A financial advisor can help you set financial goals and create a plan to reach them.

Short-Term vs. Long-Term Financial Goals

Short-term and long-term financial goals serve different roles in your overall financial strategy. But both can help you maintain financial stability and achieve personal wealth.

Short-term goals can usually be achieved within one to three years and focus on immediate needs. A short-term goal could be saving for a car down payment, establishing an emergency fund or paying off a personal loan. The key to these goals is their accessibility – they require less time to achieve and can motivate you with quick, tangible results.

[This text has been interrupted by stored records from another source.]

/-! #### `Die.modSlot` -/

@[simp] theorem Die.modSlot_regs (x : Die) (k : Nat) (f : SmSlot → SmSlot) : (x.modSlot k f).regs = x.regs := rfl
@[simp] theorem Die.modSlot_clk (x : Die) (k : Nat) (f : SmSlot → SmSlot) : (x.modSlot k f).clk = x.clk := rfl
@[simp] theorem Die.modSlot_live (x : Die) (k : Nat) (f : SmSlot → SmSlot) : (x.modSlot k f).live = x.live := rfl
@[simp] theorem Die.modSlot_tiles (x : Die) (k : Nat) (f : SmSlot → SmSlot) : (x.modSlot k f).tiles = x.tiles := rfl
@[simp] theorem Die.modSlot_bundles (x : Die) (k : Nat) (f : SmSlot → SmSlot) : (x.modSlot k f).bundles = x.bundles := rfl
@[simp] theorem Die.modSlot_enc (x : Die) (k : Nat) (f : SmSlot → SmSlot) : (x.modSlot k f).enc = x.enc := rfl
@[simp] theorem Die.modSlot_cellar (x : Die) (k : Nat) (f : SmSlot → SmSlot) : (x.modSlot k f).cellar = x.cellar := rfl
@[simp] theorem Die.modSlot_churn (x : Die) (k : Nat) (f : SmSlot → SmSlot) : (x.modSlot k f).churn = x.churn := rfl
@[simp] theorem Die.modSlot_lanes (x : Die) (k : Nat) (f : SmSlot → SmSlot) : (x.modSlot k f).lanes = x.lanes := rfl
@[simp] theorem Die.modSlot_nw (x : Die) (k : Nat) (f : SmSlot → SmSlot) : (x.modSlot k f).nw = x.nw := rfl
@[simp] theorem Die.modSlot_tq (x : Die) (k : Nat) (f : SmSlot → SmSlot) : (x.modSlot k f).tq = x.tq := rfl
@[simp] theorem Die.modSlot_au (x : Die) (k : Nat) (f : SmSlot → SmSlot) : (x.modSlot k f).au = x.au := rfl
@[simp] theorem Die.modSlot_dram (x : Die) (k : Nat) (f : SmSlot → SmSlot) : (x.modSlot k f).dram = x.dram := rfl
@[simp] theorem Die.modSlot_dma (x : Die) (k : Nat) (f : SmSlot → SmSlot) : (x.modSlot k f).dma = x.dma := rfl
@[simp] theorem Die.modSlot_par (x : Die) (k : Nat) (f : SmSlot → SmSlot) : (x.modSlot k f).par = x.par := rfl
@[simp] theorem Die.modSlot_mr (x : Die) (k : Nat) (f : SmSlot → SmSlot) : (x.modSlot k f).mr = x.mr := rfl
@[simp] theorem Die.modSlot_st (x : Die) (k : Nat) (f : SmSlot → SmSlot) : (x.modSlot k f).st = x.st := rfl
@[simp] theorem Die.modSlot_sc (x : Die) (k : Nat) (f : SmSlot → SmSlot) : (x.modSlot k f).sc = x.sc := rfl
@[simp] theorem Die.modSlot_pw (x : Die) (k : Nat) (f : SmSlot → SmSlot) : (x.modSlot k f).pw = x.pw := rfl
@[simp] theorem Die.modSlot_heat (x : Die) (k : Nat) (f : SmSlot → SmSlot) : (x.modSlot k f).heat = x.heat := rfl

/-! #### `Die.setCells` -/

@[simp] theorem Die.setCells_regs (x : Die) (m : Mem) : (x.setCells m).regs = x.regs := rfl
@[simp] theorem Die.setCells_clk (x : Die) (m : Mem) : (x.setCells m).clk = x.clk := rfl
@[simp] theorem Die.setCells_live (x : Die) (m : Mem) : (x.setCells m).live = x.live := rfl
@[simp] theorem Die.setCells_tiles (x : Die) (m : Mem) : (x.setCells m).tiles = x.tiles := rfl
@[simp] theorem Die.setCells_bundles (x : Die) (m : Mem) : (x.setCells m).bundles = x.bundles := rfl
@[simp] theorem Die.setCells_enc (x : Die) (m : Mem) : (x.setCells m).enc = x.enc := rfl
@[simp] theorem Die.setCells_cellar (x : Die) (m : Mem) : (x.setCells m).cellar = x.cellar := rfl
@[simp] theorem Die.setCells_churn (x : Die) (m : Mem) : (x.setCells m).churn = x.churn := rfl
@[simp] theorem Die.setCells_lanes (x : Die) (m : Mem) : (x.setCells m).lanes = x.lanes := rfl
@[simp] theorem Die.setCells_nw (x : Die) (m : Mem) : (x.setCells m).nw = x.nw := rfl
@[simp] theorem Die.setCells_tq (x : Die) (m : Mem) : (x.setCells m).tq = x.tq := rfl
@[simp] theorem Die.setCells_au (x : Die) (m : Mem) : (x.setCells m).au = x.au := rfl
@[simp] theorem Die.setCells_sm (x : Die) (m : Mem) : (x.setCells m).sm = x.sm := rfl
@[simp] theorem Die.setCells_dma (x : Die) (m : Mem) : (x.setCells m).dma = x.dma := rfl
@[simp] theorem Die.setCells_par (x : Die) (m : Mem) : (x.setCells m).par = x.par := rfl
@[simp] theorem Die.setCells_mr (x : Die) (m : Mem) : (x.setCells m).mr = x.mr := rfl
@[simp] theorem Die.setCells_st (x : Die) (m : Mem) : (x.setCells m).st = x.st := rfl
@[simp] theorem Die.setCells_sc (x : Die) (m : Mem) : (x.setCells m).sc = x.sc := rfl
@[simp] theorem Die.setCells_pw (x : Die) (m : Mem) : (x.setCells m).pw = x.pw := rfl
@[simp] theorem Die.setCells_heat (x : Die) (m : Mem) : (x.setCells m).heat = x.heat := rfl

On the other hand, long-term financial goals require more patience and commitment, often stretching over several years or decades. These goals help you build future financial security and might include saving for retirement, buying a home or funding a child’s education. Long-term goals usually involve large sums of money and require a more disciplined approach to saving and investing.

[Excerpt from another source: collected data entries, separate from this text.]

-- ==== Sys2Proof/Laws/Slots.lean ====
section
/-! SUPPORT. What a slot command of a tile and an instruction of a core answer where they act: the one lemma of each that statements about
opcodes rest on. -/

namespace Sys2Proof.Machine

/-- A slot of a tile that issues a bundle: the tile as the slot leaves it. -/
theorem slot_ready {s : State} {d : DieId} {t : Nat} (f : Tile → Tile) (h : s.slotReady d t = true) :
    onDie s d true (s.slot d t f) = .next (s.withTile d t (f ((s.die d).tile t))) := by
  simp only [State.slotReady, Bool.and_eq_true] at h
  rw [onDie_next _ h.1]
  have e : s.slot d t f = s.withTile d t (f ((s.die d).tile t)) := by
    unfold State.slot State.withTile State.upd; dsimp only; rw [if_pos h.2]
  rw [e]
  congr 1
  unfold State.withTile
  unfold State.upd State.setDie
  split <;> rfl

/-- An instruction of a core that acts and changes the core's registers alone. -/
theorem coreStep_ready {s : State} {d : DieId} {c : Nat} (n : Nat) (g : CoreRegs → CoreRegs) (h : s.coreReady d c = true) :
    onDie s d true (s.coreStep d c n g) = .next (s.ran d c n (g (s.regsOf d c))) := by
  simp only [State.coreReady, Bool.and_eq_true] at h
  obtain ⟨⟨hd, he⟩, hw⟩ := h
  obtain ⟨k, hk⟩ := Option.isSome_iff_exists.mp he
  rw [onDie_next _ hd]
  have e : s.coreStep d c n g = s.ran d c n (g (s.regsOf d c)) := by
    unfold State.coreStep State.coreDo State.ran State.thread State.regsOf
    have w : ((s.die d).window c ((s.die d).core c).regs.pc.toNat).isNone = false := by
      cases q : (s.die d).window c ((s.die d).core c).regs.pc.toNat with
      | none => rw [q] at hw; cases hw
      | some _ => rfl
    simp only [hk, w, Option.getD_some]
    rfl
  rw [e]
  congr 1
  unfold State.ran State.upd State.setDie
  split <;> rfl

/-- An opcode that tiles and cores share, where it acts. -/
theorem shared_tile_ready {s : State} {d : DieId} {t : Fin 1536} (f : Tile → Tile) (g : CoreRegs → CoreRegs) (h : s.slotReady d t = true) :
    shared (.tile d t) true f g s = .next (s.withTile d t (f ((s.die d).tile t))) := slot_ready f h
theorem shared_core_ready {s : State} {d : DieId} {c : Fin 8} (f : Tile → Tile) (g : CoreRegs → CoreRegs) (h : s.coreReady d c = true) :
    shared (.core d c) true f g s = .next (s.ran d c 1 (g (s.regsOf d c))) := coreStep_ready 1 g h

/-- A result put on its way lands nothing else. -/
theorem Tile.later_due (t : Tile) (n : Nat) (x : Wr) : (t.later n x).due = t.due ++ [(t.cycle + n, x)] := rfl

end Sys2Proof.Machine
end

What Is a Good Financial Goal?

A woman hugs her husband as they move into the new home they just purchased.

A good financial goal not only reflects your current financial reality but also pushes you toward future aspirations. By setting goals with the following characteristics, you can make sure they’re not only achievable but also relevant to the financial future you want to build. 

Specific and Measurable

Your goals should be as specific as possible so you know exactly what you’re working toward. For example, rather than a general desire like “save more money,” choose an exact amount and deadline for saving it. This could be something like, “save $5,000 by the end of next year.” This specificity helps you track your progress, stay motivated and feel accomplished when you reach your goal.

Aligned with Financial Reality

Your goals should reflect your actual financial circumstances so they’re practical and realistic. Assess your income, expenses and debts so you know exactly what you’re working with, then set goals accordingly. For example, if you carry a balance on a high-interest credit card, you may want to set a goal to pay off your balance before setting a goal to take a luxury vacation. 

Flexible

The best financial goals can evolve as needed. Since life can be unpredictable, your financial planning should be adaptable to shifts like changes in income, unforeseen expenses or economic trends. Don’t let these events derail your plans; instead, let your goals be flexible. 

Motivating

Set goals that resonate with you personally rather than goals you think you “should” have. Whether it’s purchasing a home, launching a business or planning extensive travel, your goals should mirror your values and motivate you to make progress. A strong personal connection to your goals makes it so much easier to stick to them when the going gets tough.

Time-bound

Each of your financial goals should have a clear timeline. Short-term goals might range from a few months to a few years, while long-term goals could span decades. Having a timeline helps prioritize taking the right actions and can influence the type of saving or investment strategies you choose.

5 Common Financial Goals and How to Pursue Them

A couple works on their budget together and tracks their progress toward their goal of buying a home.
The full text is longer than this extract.